Work to complete
In the listing below, locate the line containing "case ldVxK x =>" and the line containing "have hframe := exec_frame h". Output both of them and every line between, exactly as written, and nothing more.
===============
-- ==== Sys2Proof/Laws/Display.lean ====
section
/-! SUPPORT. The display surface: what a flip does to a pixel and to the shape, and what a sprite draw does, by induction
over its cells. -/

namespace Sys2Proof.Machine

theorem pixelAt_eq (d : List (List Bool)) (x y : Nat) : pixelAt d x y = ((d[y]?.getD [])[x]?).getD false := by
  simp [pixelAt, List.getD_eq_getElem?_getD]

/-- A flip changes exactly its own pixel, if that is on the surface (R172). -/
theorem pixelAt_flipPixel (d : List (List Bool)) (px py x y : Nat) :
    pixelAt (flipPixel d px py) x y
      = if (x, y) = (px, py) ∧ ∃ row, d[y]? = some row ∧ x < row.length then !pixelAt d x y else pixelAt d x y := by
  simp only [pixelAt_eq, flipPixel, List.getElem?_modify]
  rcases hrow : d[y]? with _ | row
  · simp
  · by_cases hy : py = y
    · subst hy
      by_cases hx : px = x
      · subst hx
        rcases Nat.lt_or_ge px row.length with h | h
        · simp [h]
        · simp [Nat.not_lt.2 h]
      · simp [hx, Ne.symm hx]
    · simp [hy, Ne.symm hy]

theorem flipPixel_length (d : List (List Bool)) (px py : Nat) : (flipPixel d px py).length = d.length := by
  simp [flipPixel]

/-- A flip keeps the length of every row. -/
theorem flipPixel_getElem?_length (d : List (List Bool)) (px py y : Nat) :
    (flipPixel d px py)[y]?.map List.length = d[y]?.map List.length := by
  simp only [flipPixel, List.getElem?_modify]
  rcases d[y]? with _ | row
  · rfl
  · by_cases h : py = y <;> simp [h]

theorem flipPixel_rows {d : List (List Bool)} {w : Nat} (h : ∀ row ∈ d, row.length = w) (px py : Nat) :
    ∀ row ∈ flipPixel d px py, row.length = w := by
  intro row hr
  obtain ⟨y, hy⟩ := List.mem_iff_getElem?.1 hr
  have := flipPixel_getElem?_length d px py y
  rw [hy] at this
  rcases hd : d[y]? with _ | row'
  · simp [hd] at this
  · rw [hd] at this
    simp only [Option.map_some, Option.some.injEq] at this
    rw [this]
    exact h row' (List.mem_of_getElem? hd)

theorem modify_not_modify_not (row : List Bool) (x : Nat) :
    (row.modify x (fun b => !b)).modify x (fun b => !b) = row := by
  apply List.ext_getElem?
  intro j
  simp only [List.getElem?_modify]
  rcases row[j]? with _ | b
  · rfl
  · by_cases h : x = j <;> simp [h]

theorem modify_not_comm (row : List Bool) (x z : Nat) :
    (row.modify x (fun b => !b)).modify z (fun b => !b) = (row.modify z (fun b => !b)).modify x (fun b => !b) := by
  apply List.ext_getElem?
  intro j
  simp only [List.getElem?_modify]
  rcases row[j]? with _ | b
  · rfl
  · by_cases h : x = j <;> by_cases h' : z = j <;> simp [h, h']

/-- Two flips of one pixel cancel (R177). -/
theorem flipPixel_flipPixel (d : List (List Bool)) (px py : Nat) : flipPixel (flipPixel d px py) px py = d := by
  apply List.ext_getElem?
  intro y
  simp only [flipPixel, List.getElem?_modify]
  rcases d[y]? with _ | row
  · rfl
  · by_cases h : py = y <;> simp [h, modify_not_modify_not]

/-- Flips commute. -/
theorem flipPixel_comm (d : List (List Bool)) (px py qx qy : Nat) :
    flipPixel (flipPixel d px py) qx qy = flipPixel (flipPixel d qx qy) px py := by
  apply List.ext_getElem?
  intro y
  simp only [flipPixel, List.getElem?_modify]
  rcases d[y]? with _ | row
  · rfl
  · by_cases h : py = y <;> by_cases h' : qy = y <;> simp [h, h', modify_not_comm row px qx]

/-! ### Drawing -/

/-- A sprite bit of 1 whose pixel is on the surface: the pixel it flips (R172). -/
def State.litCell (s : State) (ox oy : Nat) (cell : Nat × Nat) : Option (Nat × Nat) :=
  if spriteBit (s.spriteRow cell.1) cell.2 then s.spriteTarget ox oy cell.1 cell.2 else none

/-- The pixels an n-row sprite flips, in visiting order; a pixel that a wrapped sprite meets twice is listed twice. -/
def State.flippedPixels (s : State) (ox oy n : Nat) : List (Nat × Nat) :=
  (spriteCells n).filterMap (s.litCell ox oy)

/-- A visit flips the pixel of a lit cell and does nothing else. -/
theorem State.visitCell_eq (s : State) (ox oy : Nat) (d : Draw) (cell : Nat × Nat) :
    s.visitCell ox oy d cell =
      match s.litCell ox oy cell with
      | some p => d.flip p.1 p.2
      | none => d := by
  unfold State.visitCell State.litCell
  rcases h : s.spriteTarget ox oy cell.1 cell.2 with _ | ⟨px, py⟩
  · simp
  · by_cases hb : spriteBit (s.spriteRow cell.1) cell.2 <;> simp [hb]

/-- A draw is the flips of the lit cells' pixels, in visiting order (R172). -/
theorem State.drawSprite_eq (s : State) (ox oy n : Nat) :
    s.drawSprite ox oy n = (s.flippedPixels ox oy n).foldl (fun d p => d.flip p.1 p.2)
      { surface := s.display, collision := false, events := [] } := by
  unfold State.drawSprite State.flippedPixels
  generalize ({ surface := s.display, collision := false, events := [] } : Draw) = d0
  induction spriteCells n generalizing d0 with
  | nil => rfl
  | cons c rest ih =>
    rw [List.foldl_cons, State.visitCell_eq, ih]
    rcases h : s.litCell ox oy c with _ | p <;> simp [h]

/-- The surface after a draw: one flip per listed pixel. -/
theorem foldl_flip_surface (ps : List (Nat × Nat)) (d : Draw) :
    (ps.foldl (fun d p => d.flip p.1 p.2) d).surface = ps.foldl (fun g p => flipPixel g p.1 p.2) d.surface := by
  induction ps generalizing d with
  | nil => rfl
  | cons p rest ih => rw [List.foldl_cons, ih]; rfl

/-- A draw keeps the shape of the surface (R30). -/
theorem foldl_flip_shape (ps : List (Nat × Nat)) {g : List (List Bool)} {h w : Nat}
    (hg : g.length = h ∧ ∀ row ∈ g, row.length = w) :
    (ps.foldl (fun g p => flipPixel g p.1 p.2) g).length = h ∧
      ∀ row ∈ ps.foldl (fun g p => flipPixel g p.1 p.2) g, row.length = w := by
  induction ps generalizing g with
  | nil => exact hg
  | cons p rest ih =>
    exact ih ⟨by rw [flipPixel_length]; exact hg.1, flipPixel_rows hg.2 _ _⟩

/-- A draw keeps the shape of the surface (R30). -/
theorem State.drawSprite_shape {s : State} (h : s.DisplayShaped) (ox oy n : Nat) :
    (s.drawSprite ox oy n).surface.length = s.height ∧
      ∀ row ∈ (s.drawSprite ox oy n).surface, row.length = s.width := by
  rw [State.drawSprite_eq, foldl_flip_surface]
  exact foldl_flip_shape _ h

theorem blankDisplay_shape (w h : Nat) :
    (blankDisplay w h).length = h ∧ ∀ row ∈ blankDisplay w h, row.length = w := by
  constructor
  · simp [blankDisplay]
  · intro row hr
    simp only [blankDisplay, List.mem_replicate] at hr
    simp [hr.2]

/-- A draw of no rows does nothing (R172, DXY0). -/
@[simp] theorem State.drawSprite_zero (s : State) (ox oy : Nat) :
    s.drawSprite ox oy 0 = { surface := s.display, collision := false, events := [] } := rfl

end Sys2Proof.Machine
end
===============
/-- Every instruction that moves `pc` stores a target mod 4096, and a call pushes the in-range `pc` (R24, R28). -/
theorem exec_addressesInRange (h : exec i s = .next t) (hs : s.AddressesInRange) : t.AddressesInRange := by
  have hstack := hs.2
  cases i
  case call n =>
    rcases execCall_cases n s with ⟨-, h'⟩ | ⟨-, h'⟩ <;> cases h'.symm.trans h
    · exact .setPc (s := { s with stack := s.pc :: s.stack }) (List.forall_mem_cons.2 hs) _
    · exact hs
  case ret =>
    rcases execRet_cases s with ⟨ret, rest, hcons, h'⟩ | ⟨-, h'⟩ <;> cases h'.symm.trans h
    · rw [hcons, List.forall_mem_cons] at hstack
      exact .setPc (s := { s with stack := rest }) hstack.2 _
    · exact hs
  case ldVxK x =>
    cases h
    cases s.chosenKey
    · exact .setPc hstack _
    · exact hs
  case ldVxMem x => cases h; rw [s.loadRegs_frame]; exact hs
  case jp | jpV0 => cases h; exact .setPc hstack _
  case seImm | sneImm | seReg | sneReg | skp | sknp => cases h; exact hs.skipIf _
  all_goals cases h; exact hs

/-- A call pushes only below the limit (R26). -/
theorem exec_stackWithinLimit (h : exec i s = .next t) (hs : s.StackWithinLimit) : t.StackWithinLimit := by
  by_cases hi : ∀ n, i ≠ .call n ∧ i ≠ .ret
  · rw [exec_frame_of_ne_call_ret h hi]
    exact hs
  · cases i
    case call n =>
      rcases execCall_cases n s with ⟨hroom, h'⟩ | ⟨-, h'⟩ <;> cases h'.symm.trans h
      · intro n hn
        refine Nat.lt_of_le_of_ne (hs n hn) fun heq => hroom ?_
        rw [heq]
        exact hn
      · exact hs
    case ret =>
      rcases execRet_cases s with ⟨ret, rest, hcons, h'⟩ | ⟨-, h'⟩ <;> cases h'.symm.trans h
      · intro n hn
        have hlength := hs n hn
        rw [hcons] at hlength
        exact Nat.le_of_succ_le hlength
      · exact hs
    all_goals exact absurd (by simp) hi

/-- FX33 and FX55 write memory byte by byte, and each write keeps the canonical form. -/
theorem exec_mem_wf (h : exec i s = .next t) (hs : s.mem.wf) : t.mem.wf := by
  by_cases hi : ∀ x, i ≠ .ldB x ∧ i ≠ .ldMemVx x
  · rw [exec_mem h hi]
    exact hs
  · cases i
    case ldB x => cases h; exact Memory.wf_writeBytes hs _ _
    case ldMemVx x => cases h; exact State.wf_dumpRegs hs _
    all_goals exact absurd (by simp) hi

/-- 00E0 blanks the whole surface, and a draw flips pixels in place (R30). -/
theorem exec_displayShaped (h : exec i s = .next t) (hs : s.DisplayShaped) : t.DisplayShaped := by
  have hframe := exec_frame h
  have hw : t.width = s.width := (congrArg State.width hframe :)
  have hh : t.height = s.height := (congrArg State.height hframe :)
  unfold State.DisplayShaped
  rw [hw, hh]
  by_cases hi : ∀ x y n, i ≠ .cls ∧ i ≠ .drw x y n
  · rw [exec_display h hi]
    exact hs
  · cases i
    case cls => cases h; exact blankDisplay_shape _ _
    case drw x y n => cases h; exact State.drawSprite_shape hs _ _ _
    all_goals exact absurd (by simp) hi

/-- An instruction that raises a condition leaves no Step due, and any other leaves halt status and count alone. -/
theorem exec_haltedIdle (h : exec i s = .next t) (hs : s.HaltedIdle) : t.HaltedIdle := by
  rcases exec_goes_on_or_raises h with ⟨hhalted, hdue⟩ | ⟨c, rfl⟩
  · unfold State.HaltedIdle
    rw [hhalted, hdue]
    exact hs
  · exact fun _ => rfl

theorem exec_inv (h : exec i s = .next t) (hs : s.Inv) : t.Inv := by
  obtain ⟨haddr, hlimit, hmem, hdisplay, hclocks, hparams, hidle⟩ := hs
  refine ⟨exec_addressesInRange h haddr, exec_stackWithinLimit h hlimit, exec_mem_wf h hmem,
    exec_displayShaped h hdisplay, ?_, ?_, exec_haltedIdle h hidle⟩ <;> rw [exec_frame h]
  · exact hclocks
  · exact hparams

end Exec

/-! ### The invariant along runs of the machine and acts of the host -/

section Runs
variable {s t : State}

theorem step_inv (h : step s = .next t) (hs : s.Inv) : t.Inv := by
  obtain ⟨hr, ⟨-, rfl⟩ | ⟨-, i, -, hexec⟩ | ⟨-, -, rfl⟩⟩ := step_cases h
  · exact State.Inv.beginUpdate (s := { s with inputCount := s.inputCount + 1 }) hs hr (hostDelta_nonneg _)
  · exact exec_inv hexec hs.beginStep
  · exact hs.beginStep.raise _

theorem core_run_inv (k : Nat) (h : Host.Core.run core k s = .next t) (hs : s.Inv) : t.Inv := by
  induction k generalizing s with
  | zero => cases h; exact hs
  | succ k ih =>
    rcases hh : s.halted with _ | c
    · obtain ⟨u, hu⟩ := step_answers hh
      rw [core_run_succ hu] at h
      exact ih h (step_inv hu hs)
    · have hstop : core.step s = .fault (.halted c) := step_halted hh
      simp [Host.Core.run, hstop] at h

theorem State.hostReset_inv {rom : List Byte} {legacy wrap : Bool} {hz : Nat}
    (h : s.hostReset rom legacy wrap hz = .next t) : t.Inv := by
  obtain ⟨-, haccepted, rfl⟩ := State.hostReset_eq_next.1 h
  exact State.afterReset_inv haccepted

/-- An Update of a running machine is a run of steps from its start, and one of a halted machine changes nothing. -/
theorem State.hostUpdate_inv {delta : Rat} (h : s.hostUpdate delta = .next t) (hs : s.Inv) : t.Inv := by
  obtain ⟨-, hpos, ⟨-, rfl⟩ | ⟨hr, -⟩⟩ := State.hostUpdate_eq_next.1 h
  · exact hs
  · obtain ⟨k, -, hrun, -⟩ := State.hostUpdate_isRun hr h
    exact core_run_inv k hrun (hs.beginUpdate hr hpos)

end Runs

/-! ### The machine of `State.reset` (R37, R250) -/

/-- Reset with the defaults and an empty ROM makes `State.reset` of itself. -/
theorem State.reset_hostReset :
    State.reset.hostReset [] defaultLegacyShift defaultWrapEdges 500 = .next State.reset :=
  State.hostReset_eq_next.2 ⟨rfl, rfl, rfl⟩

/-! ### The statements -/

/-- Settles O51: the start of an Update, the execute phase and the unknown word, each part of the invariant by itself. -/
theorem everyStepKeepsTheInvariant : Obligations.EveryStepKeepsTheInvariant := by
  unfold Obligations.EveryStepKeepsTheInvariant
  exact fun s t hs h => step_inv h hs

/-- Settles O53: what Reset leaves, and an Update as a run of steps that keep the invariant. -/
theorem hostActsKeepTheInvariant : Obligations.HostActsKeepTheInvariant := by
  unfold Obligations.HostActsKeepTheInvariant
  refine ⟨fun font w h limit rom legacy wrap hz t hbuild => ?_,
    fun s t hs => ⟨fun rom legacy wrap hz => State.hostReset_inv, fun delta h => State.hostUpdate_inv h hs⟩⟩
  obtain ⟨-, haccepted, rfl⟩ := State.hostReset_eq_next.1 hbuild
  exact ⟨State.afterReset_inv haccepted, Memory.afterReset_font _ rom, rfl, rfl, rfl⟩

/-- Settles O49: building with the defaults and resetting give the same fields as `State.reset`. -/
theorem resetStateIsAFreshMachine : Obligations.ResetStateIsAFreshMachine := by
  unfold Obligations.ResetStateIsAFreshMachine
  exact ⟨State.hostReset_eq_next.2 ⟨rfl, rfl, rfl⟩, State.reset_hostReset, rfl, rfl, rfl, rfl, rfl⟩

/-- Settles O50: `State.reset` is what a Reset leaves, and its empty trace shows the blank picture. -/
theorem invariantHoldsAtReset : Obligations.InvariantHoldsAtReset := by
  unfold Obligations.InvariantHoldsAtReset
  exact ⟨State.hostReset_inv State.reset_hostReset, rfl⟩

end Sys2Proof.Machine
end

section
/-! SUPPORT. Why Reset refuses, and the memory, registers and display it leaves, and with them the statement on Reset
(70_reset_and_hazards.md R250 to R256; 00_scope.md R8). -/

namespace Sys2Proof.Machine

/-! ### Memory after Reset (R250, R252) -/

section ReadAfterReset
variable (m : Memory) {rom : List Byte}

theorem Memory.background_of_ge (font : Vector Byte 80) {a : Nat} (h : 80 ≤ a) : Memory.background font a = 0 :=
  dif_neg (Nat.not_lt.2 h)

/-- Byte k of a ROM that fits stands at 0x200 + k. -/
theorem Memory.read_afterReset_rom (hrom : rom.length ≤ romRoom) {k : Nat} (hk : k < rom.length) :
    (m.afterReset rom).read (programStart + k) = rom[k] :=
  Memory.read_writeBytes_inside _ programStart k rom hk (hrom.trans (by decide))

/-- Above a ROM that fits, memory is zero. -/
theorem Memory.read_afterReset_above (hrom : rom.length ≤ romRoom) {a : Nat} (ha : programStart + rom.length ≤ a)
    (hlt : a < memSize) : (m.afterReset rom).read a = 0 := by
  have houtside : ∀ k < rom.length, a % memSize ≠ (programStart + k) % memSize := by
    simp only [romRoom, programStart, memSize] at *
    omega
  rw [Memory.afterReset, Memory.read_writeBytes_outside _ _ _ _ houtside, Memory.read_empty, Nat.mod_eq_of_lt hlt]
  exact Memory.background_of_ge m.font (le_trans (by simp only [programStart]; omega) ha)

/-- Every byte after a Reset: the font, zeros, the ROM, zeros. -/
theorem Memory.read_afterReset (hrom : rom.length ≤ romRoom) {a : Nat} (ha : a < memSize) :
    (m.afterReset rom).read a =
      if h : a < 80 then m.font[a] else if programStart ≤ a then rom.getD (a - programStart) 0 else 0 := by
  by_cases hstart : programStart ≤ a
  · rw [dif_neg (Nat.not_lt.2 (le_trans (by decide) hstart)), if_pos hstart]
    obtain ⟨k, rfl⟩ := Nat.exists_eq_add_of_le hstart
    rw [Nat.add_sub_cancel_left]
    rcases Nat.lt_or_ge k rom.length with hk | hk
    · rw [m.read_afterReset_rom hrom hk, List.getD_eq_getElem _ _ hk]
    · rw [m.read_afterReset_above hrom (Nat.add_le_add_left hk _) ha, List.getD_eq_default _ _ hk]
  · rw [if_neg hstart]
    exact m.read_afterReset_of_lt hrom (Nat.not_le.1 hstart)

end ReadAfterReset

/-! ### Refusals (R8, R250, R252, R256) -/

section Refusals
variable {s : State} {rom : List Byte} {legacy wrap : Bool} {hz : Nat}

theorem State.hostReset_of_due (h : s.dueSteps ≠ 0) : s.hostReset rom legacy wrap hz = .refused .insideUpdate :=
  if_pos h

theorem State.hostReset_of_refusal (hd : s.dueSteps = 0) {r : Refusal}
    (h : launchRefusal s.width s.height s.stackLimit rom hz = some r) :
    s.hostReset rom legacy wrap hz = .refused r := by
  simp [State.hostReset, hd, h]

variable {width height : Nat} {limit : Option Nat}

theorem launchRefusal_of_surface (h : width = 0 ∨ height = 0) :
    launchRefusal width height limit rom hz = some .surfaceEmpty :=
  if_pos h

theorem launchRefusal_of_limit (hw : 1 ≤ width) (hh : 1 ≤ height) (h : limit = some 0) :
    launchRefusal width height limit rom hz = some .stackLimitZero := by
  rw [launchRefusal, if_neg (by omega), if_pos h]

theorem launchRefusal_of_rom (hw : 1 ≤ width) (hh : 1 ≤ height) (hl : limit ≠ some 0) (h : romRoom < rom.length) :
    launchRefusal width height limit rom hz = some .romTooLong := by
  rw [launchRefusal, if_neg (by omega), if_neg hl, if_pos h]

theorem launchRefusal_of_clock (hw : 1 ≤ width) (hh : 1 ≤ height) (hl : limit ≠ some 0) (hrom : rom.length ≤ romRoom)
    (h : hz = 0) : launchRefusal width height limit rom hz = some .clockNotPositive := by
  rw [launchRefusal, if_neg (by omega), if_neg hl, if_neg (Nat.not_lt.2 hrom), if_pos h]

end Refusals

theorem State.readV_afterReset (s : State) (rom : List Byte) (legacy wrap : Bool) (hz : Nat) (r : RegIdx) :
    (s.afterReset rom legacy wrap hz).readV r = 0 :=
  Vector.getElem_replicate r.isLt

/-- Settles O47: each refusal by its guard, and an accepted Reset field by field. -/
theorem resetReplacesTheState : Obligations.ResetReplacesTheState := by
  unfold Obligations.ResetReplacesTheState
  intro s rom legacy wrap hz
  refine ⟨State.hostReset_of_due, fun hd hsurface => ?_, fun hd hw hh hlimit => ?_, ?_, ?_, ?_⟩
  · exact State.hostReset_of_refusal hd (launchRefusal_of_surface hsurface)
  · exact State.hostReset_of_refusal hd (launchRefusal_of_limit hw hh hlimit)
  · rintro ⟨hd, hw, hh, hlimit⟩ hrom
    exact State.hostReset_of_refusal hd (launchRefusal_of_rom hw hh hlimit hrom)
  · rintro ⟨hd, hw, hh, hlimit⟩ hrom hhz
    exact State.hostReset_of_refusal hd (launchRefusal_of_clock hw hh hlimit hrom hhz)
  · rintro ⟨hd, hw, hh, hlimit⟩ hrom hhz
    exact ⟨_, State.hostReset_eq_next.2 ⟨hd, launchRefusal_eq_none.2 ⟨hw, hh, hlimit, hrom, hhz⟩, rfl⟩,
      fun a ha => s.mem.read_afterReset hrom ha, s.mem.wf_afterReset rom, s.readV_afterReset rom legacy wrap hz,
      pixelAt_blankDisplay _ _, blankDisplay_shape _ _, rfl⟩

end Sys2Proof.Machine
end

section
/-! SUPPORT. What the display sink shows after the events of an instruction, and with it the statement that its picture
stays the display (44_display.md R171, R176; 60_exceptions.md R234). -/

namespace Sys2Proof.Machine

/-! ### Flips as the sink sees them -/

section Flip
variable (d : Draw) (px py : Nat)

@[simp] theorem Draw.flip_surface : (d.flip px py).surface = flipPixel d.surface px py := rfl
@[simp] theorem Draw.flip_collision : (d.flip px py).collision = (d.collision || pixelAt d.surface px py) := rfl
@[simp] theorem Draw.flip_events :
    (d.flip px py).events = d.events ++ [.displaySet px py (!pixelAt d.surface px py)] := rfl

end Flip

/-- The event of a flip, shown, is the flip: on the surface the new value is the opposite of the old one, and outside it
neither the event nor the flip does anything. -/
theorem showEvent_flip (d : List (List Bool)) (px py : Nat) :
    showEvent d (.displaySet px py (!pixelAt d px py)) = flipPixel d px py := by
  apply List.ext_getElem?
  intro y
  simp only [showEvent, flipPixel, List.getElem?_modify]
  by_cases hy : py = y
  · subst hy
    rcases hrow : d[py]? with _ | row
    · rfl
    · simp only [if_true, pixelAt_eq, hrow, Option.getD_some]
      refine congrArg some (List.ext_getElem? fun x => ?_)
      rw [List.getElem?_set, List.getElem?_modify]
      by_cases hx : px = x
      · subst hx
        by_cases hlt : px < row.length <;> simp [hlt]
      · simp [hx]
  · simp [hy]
===============
Solution for this exercise
  case ldVxK x =>
    cases h
    cases s.chosenKey
    · exact .setPc hstack _
    · exact hs
  case ldVxMem x => cases h; rw [s.loadRegs_frame]; exact hs
  case jp | jpV0 => cases h; exact .setPc hstack _
  case seImm | sneImm | seReg | sneReg | skp | sknp => cases h; exact hs.skipIf _
  all_goals cases h; exact hs

/-- A call pushes only below the limit (R26). -/
theorem exec_stackWithinLimit (h : exec i s = .next t) (hs : s.StackWithinLimit) : t.StackWithinLimit := by
  by_cases hi : ∀ n, i ≠ .call n ∧ i ≠ .ret
  · rw [exec_frame_of_ne_call_ret h hi]
    exact hs
  · cases i
    case call n =>
      rcases execCall_cases n s with ⟨hroom, h'⟩ | ⟨-, h'⟩ <;> cases h'.symm.trans h
      · intro n hn
        refine Nat.lt_of_le_of_ne (hs n hn) fun heq => hroom ?_
        rw [heq]
        exact hn
      · exact hs
    case ret =>
      rcases execRet_cases s with ⟨ret, rest, hcons, h'⟩ | ⟨-, h'⟩ <;> cases h'.symm.trans h
      · intro n hn
        have hlength := hs n hn
        rw [hcons] at hlength
        exact Nat.le_of_succ_le hlength
      · exact hs
    all_goals exact absurd (by simp) hi

/-- FX33 and FX55 write memory byte by byte, and each write keeps the canonical form. -/
theorem exec_mem_wf (h : exec i s = .next t) (hs : s.mem.wf) : t.mem.wf := by
  by_cases hi : ∀ x, i ≠ .ldB x ∧ i ≠ .ldMemVx x
  · rw [exec_mem h hi]
    exact hs
  · cases i
    case ldB x => cases h; exact Memory.wf_writeBytes hs _ _
    case ldMemVx x => cases h; exact State.wf_dumpRegs hs _
    all_goals exact absurd (by simp) hi

/-- 00E0 blanks the whole surface, and a draw flips pixels in place (R30). -/
theorem exec_displayShaped (h : exec i s = .next t) (hs : s.DisplayShaped) : t.DisplayShaped := by
  have hframe := exec_frame h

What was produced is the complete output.